Learn to be comfortable in uncomfortable conversations

For many of us, the thought of holding a difficult conversation with someone can cause anxiety.

Many choose to avoid having these conversations. We hope that by ignoring both the situation as well as our feelings, things will get better.

They will not.

Grievances left unaddressed drip hurts ourselves and the connection.

I have a friend who was > 30 minutes late twice.

The excuse he gave: He was finishing some work. I thought to myself that I also had a lot of work to do. Yet, I was on time.

For the entire year, I avoided meeting him and did not initiate any meetups.

Last week, he asked to meet again. I ignored the text as I thought it will not be a good use of my time to spend it with him.

I then reminded myself that 'A person's success in life can usually be measured by the number of uncomfortable conversations he or she is willing to have.' (Tim Ferris).

Successful people I knew were comfortable in uncomfortable conversations. They had the courage to talk about hard things and express their needs.
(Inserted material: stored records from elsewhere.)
-- ==== Sys2Proof/Machine/Manage.lean ====
section
/-! DEFINITION. Management and attestation: MCTP and PLDM (R534, R535), the DOE instance (R507) and SPDM (R553-R555). The places of
fields inside MCTP, PLDM, DOE and SPDM messages are those of the DMTF and PCIe specifications. A secured message appears in the
output as it stands before its protection. -/

namespace Sys2Proof.Machine

/-! ### MCTP (R534) -/

/-- Does the firmware serve MCTP, DOE and SPDM (R541, R544, R548)? -/
def manageServes (s : State) : Bool := powered s && s.nose.mode == 1

/-- Can a message arrive on a binding: 0 PCIe, 1 I3C? -/
def bindingUp (s : State) (b : Nat) : Bool :=
  manageServes s && ((b == 0 && s.pcie.linkUp) || (b == 1 && s.nose.i3cAddr.isSome))

/-- I3C_DYNAMIC_ADDRESS (R534). -/
def execI3cDynamicAddress (addr : Nat) (s : State) : Host.Outcome State Fault Refusal :=
  .next (if powered s then setNose s { s.nose with i3cAddr := some (addr % 128) } else s)

/-- Data and new state of a control command (completion code first). PRESUMED (log entry 25). -/
def controlAnswer (s : State) (b cmd : Nat) (data : List Byte) : State × List Byte :=
  match cmd with
  | 1 =>
    let e := leAt data 1 1
    if 8 ≤ e ∧ e ≤ 254 then (setNose s { s.nose with eids := sput s.nose.eids b (BitVec.ofNat 8 e) }, toBytes 1 0 ++ toBytes 1 0 ++ toBytes 1 e ++ toBytes 1 0)
    else (s, toBytes 1 2)
  | 2 => (s, toBytes 1 0 ++ [sget 0 s.nose.eids b] ++ toBytes 2 0)
  | 3 => (s, toBytes 1 0 ++ deviceId.take 16)
  | 4 => (bumpFree s, toBytes 1 0 ++ toBytes 1 1 ++ openBytes s.freeCtr 4)
  | 5 => (s, toBytes 1 0 ++ toBytes 1 4 ++ toBytes 1 0 ++ toBytes 1 1 ++ toBytes 1 5 ++ toBytes 1 6)
  | _ => (s, toBytes 1 5)

/-- MCTP_CONTROL: a control request of endpoint `eid` on a binding; the first byte of `data` is the command's first data byte. -/
def execMctpControl (binding eid tag cmd : Nat) (data : List Byte) (s : State) : Host.Outcome State Fault Refusal :=
  .next (if bindingUp s binding then
    let r := controlAnswer s binding cmd data
    mctpOut r.1 binding eid 0 (toBytes 1 (tag % 32) ++ toBytes 1 cmd ++ r.2)
  else s)

/-! ### PLDM (R535) -/

/-- A PLDM answer. PRESUMED (log entry 25). -/
def pldmOut (s : State) (b e tag ty cmd : Nat) (bytes : List Byte) : State :=
  mctpOut s b e 1 (toBytes 1 (tag % 32) ++ toBytes 1 ty ++ toBytes 1 cmd ++ bytes)

/-- Commands of a PLDM type the Nose answers, as the bit map of GetPLDMCommands. -/
def pldmCommands (ty : Nat) : Nat :=
  match ty with
  | 0 => 2 + 4 + 8 + 16 + 32
  | 2 => 2 ^ 4 + 2 ^ 17
  | 5 => 2 ^ 16 + 2 ^ 26
  | _ => 0

/-- PLDM_DISCOVERY: type 0. PRESUMED (log entry 25). -/
def discoveryAnswer (s : State) (cmd : Nat) (data : List Byte) : State × List Byte :=
  match cmd with
  | 1 => (setNose s { s.nose with tid := BitVec.ofNat 8 (leAt data 0 1) }, toBytes 1 0)
  | 2 => (s, toBytes 1 0 ++ [s.nose.tid])
  | 3 => (bumpFree s, toBytes 1 0 ++ toBytes 4 0 ++ toBytes 1 5 ++ openBytes s.freeCtr 8)
  | 4 => (s, toBytes 1 0 ++ toBytes 8 0x25)
  | 5 => (s, toBytes 1 0 ++ toBytes 32 (pldmCommands (leAt data 0 1)))
  | _ => (s, toBytes 1 5)

/-- Part number of the assembly (Table 0-1), in ASCII. -/
def partNumber : Variant → List Byte
  | .m12l2 => [0x5A, 0x53, 0x38, 0x2D, 0x4D, 0x31, 0x32, 0x4C, 0x32]
  | .m16l2 => [0x5A, 0x53, 0x38, 0x2D, 0x4D, 0x31, 0x36, 0x4C, 0x32]
  | .m8l4 => [0x5A, 0x53, 0x38, 0x2D, 0x4D, 0x38, 0x4C, 0x34]

/-- The module's FRU record (R2): record set 1, a general record with one field, the part number. PRESUMED (log entry 25). -/
def fruRecord (v : Variant) : List Byte :=
  let n := partNumber v
  toBytes 2 1 ++ toBytes 1 1 ++ toBytes 1 1 ++ toBytes 1 1 ++ toBytes 1 3 ++ toBytes 1 n.length ++ n

/-- GetFRURecordTableMetadata (1) and GetFRURecordTable (2); the checksum is free. PRESUMED (log entry 25). -/
def fruAnswer (s : State) (cmd : Nat) : List Byte :=
  let r := fruRecord s.variant
  match cmd with
  | 1 => toBytes 1 0 ++ toBytes 1 1 ++ toBytes 1 0 ++ toBytes 4 1024 ++ toBytes 4 r.length ++ toBytes 2 1 ++ toBytes 2 1 ++ openBytes s.freeCtr 4
  | 2 => toBytes 1 0 ++ toBytes 4 0 ++ toBytes 1 5 ++ r ++ openBytes s.freeCtr 4
  | _ => toBytes 1 5

/-- PLDM_DISCOVERY: type 0, and the FRU record by which the module reports its part number (R2). Of another type a request is
answered as unsupported. -/
def execPldmDiscovery (binding eid tag ty cmd : Nat) (data : List Byte) (s : State) : Host.Outcome State Fault Refusal :=
  .next (if bindingUp s binding then
    (if ty = 0 then
      let r := discoveryAnswer s cmd data
      pldmOut r.1 binding eid tag 0 cmd r.2
    else if ty = 4 then bumpFree (pldmOut s binding eid tag 4 cmd (fruAnswer s cmd))
    else pldmOut s binding eid tag ty cmd (toBytes 1 0x20))
  else s)

/-- GetSensorReading of a numeric sensor: its operational state, event state and last value. PRESUMED (log entry 25). -/
def sensorAnswer (s : State) (id : Nat) : List Byte :=
  if !sensorIds.contains id then toBytes 1 0x80
  else if !sensorLive s id then toBytes 1 0 ++ toBytes 1 4 ++ toBytes 1 3 ++ toBytes 1 0 ++ toBytes 3 0 ++ toBytes 4 0
  else
    let st := levelState (sget 0 s.nose.levels id)
    toBytes 1 0 ++ toBytes 1 4 ++ toBytes 1 0 ++ toBytes 1 1 ++ toBytes 1 st ++ toBytes 1 st ++ toBytes 1 st
      ++ toBytes 4 (sget (Config.freeNum s.freeCtr, 0) s.nose.sensors id).1

/-- PLDM_SENSOR_READ. -/
def execPldmSensorRead (binding eid tag sensor : Nat) (s : State) : Host.Outcome State Fault Refusal :=
  .next (if bindingUp s binding then bumpFree (pldmOut s binding eid tag 2 0x11 (sensorAnswer s sensor)) else s)

/-- PLDM_SET_EVENT_RECEIVER: the receiver of platform events, or none. -/
def execPldmSetEventReceiver (binding eid tag : Nat) (enable : Bool) (receiver : Nat) (s : State) : Host.Outcome State Fault Refusal :=
  .next (if bindingUp s binding then
    pldmOut (setNose s { s.nose with receiver := if enable then some (binding, receiver) else none }) binding eid tag 2 4 (toBytes 1 0)
  else s)

/-- PLDM_REQUEST_UPDATE (R539): an update begins on the PLDM path, or is refused while another is in progress. PRESUMED (log entry 25). -/
def execPldmRequestUpdate (binding eid tag len : Nat) (s : State) : Host.Outcome State Fault Refusal :=
  .next (if bindingUp s binding then
    if s.nose.update.isSome then pldmOut s binding eid tag 5 0x10 (toBytes 1 0x81)
    else if len < mib ∨ 96 * mib < len then pldmOut s binding eid tag 5 0x10 (toBytes 1 2)
    else match beginUpdate s 2 len with
      | none => pldmOut (bumpFree (updateStep s 0x10 0x0C0B)) binding eid tag 5 0x10 (toBytes 1 (1 + Config.freeNum s.freeCtr % 255))
      | some s1 => pldmOut (updateStep s1 0x10 0) binding eid tag 5 0x10 (toBytes 1 0 ++ toBytes 2 0 ++ toBytes 1 0)
  else s)

/-- PLDM_ACTIVATE_FIRMWARE (R535, R539): the image transferred since RequestUpdate is verified and committed, and the Nose restarts into
it; an image that fails is discarded. PRESUMED (log entry 25). -/
def execPldmActivateFirmware (binding eid tag : Nat) (image : List Byte) (verdict : Nat) (s : State) : Host.Outcome State Fault Refusal :=
  .next (if bindingUp s binding then
    match s.nose.update with
    | some u =>
      if u.path ≠ 2 ∨ image.length ≠ u.len then pldmOut (bumpFree s) binding eid tag 5 0x1A (toBytes 1 (1 + Config.freeNum s.freeCtr % 255))
      else
        let r := commitUpdate s { u with done := u.len, bytes := writeBytes u.bytes 0 image } verdict
        let s1 := updateStep r.1 0x1A r.2
        if r.2 = 0 then noseRestart (pldmOut s1 binding eid tag 5 0x1A (toBytes 1 0 ++ toBytes 2 0)) 0 true
        else pldmOut (bumpFree s1) binding eid tag 5 0x1A (toBytes 1 (1 + Config.freeNum s.freeCtr % 255))
    | none => pldmOut (bumpFree s) binding eid tag 5 0x1A (toBytes 1 (1 + Config.freeNum s.freeCtr % 255))
  else s)

/-! ### DOE (R507) -/

/-- DOE_DISCOVERY: entry `index` of the three protocols. PRESUMED (log entry 25). -/
def execDoeDiscovery (index : Nat) (s : State) : Host.Outcome State Fault Refusal :=
  .next (if manageServes s && s.pcie.linkUp then
    let dw := if index < 3 then toBytes 2 1 ++ toBytes 1 index ++ toBytes 1 (if index < 2 then index + 1 else 0) else toBytes 2 0xFFFF ++ toBytes 2 0
    { s with out := s.out ++ [.mgmt 0 (toBytes 2 1 ++ toBytes 2 0 ++ toBytes 4 3 ++ dw)] }
  else s)

/-! ### SPDM (R553-R555) -/

/-- Can a request arrive on a transport: 0 DOE, 1 MCTP over PCIe, 2 MCTP over I3C? -/
def spdmUp (s : State) (t : Nat) : Bool :=
  manageServes s && ((decide (t ≤ 1) && s.pcie.linkUp) || (t == 2 && s.nose.i3cAddr.isSome))

/-- The connection of a transport. -/
def conn (s : State) (t : Nat) : Spdm := sget Spdm.reset s.nose.spdm t

/-- Put a connection. -/
def setConn (s : State) (t : Nat) (c : Spdm) : State := setNose s { s.nose with spdm := sput s.nose.spdm t c }

/-- Send a response on a transport to the requester's endpoint; every response uses a fresh number for what in it is free. PRESUMED (log entry 25). -/
def spdmOut (s : State) (t e : Nat) (bytes : List Byte) : State :=
  bumpFree (if t = 0 then { s with out := s.out ++ [.mgmt (if (conn s 0).session then 2 else 1) bytes] }
    else mctpOut s (t - 1) e (if (conn s t).session then 6 else 5) bytes)

/-- A response's first four bytes. PRESUMED (log entry 25). -/
def spdmHead (v code p1 p2 : Nat) : List Byte := toBytes 1 v ++ toBytes 1 code ++ toBytes 1 p1 ++ toBytes 1 p2

/-- ERROR with a code. PRESUMED (log entry 25). -/
def spdmError (s : State) (t e code : Nat) : State := spdmOut s t e (spdmHead (max 0x10 (conn s t).version) 0x7F code 0)

/-- A request past GET_CAPABILITIES: ResponseNotReady until the alias keys are ready (R553), UnexpectedRequest before its turn. -/
def spdmStep (s : State) (t e : Nat) (turn : Spdm → Bool) (f : Spdm → State) : State :=
  if !spdmUp s t then s
  else if !s.nose.keysReady then spdmError s t e 0x42
  else if turn (conn s t) then f (conn s t)
  else spdmError s t e 4

/-- SPDM_GET_VERSION: the connection starts anew; versions 1.0 to 1.3. -/
def execSpdmGetVersion (transport eid : Nat) (s : State) : Host.Outcome State Fault Refusal :=
  .next (if spdmUp s transport then
    spdmOut (setConn s transport Spdm.reset) transport eid
      (spdmHead 0x10 0x04 0 0 ++ toBytes 1 0 ++ toBytes 1 4 ++ toBytes 2 0x1000 ++ toBytes 2 0x1100 ++ toBytes 2 0x1200 ++ toBytes 2 0x1300)
  else s)

/-- SPDM_GET_CAPABILITIES: CTExponent 21; certificates, challenge, signed measurements, encryption, key exchange, heartbeat, key update. -/
def execSpdmGetCapabilities (transport eid version : Nat) (s : State) : Host.Outcome State Fault Refusal :=
  .next (if spdmUp s transport then
    if version < 0x10 ∨ 0x13 < version then spdmError s transport eid 0x41
    else spdmOut (setConn s transport { Spdm.reset with version := version, caps := true }) transport eid
      (spdmHead version 0x61 0 0 ++ toBytes 1 0 ++ toBytes 1 21 ++ toBytes 2 0 ++ toBytes 4 0x62D6
        ++ (if 0x12 ≤ version then openBytes s.freeCtr 8 else []))
  else s)

/-- SPDM_NEGOTIATE_ALGORITHMS: RSAPSS_3072, SHA_384, secp384r1, AES-256-GCM, DMTF measurements. -/
def execSpdmNegotiateAlgorithms (transport eid : Nat) (s : State) : Host.Outcome State Fault Refusal :=
  .next (spdmStep s transport eid (fun c => c.caps) (fun c =>
    spdmOut (setConn s transport { c with algs := true }) transport eid
      (spdmHead c.version 0x63 2 0 ++ toBytes 2 44 ++ toBytes 1 1 ++ toBytes 1 0 ++ toBytes 4 4 ++ toBytes 4 8 ++ toBytes 4 2 ++ toBytes 12 0
        ++ toBytes 4 0 ++ toBytes 1 2 ++ toBytes 1 0x20 ++ toBytes 2 0x10 ++ toBytes 1 3 ++ toBytes 1 0x20 ++ toBytes 2 2)))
Assertiveness is a muscle that needs to be built.

Eventually I brought this up to him, shared how I felt and asked if we could both come on time:

If we choose to give this time with each other, shall we both respect each other by coming close to the time we agreed on? I hope you can understand where I am coming from.

It took quite a bit of courage to bring this up. Here were the three considerations I had:

1. Self-respect and time saving are more important than discomfort

If I chose to say nothing, I would have risked wasting 20-30 minutes.

Worse, I would have to experience the feeling of feeling disrespected again.

I felt that the above situations were way more painful than having a difficult conversation.

Thus, communicating how I felt and what I wanted was a necessary step.

2. The worst case scenario of setting a boundary is not that bad

He could get upset and maybe even stop talking to me.

I thought to myself, if he were to react in a way that is unpleasant like feel I am petty, then I am also willing to walk away.

Why do I need this kind of friend? It is too expensive.

I can definitely do better than having a friend who does not respect me.

Thankfully he reacted in a mature way which affirmed that I chose the right friend in the first place.

3. I have to take ownership of this situation too

If I never set a boundary, I cannot blame people for crossing it twice.

He might have thought I was ‘chill’ about it as I did not really express frustration previously.

Given the goals I want to achieve, I need to be careful about how my time and energy is spent.

Waking up to the reality here in Singapore

Singapore has a global standard of living. We have a lot more security, convenience and efficiency versus our Southeast Asian neighbours.

We have a better work culture generally versus China, Japan, Korea, Hong Kong and Taiwan.

However, we cannot have our cake and eat it too. With global standard of living, also comes global competition and higher costs. This is the same message The Woke Salaryman has been trying to convey.

I feel worried seeing many in our local workforce choosing to lie flat 躺平 and cruise.

With the rise of Southeast asia, some companies have moved their APAC teams from here to our neighours and small businesses are starting to hire more workers from Malaysia where manpower costs could be 4x lower.

Singapore has shared about tripling our AI workforce to 15,000. Can we really be sure that a sizable majority of these jobs will go to Singaporeans?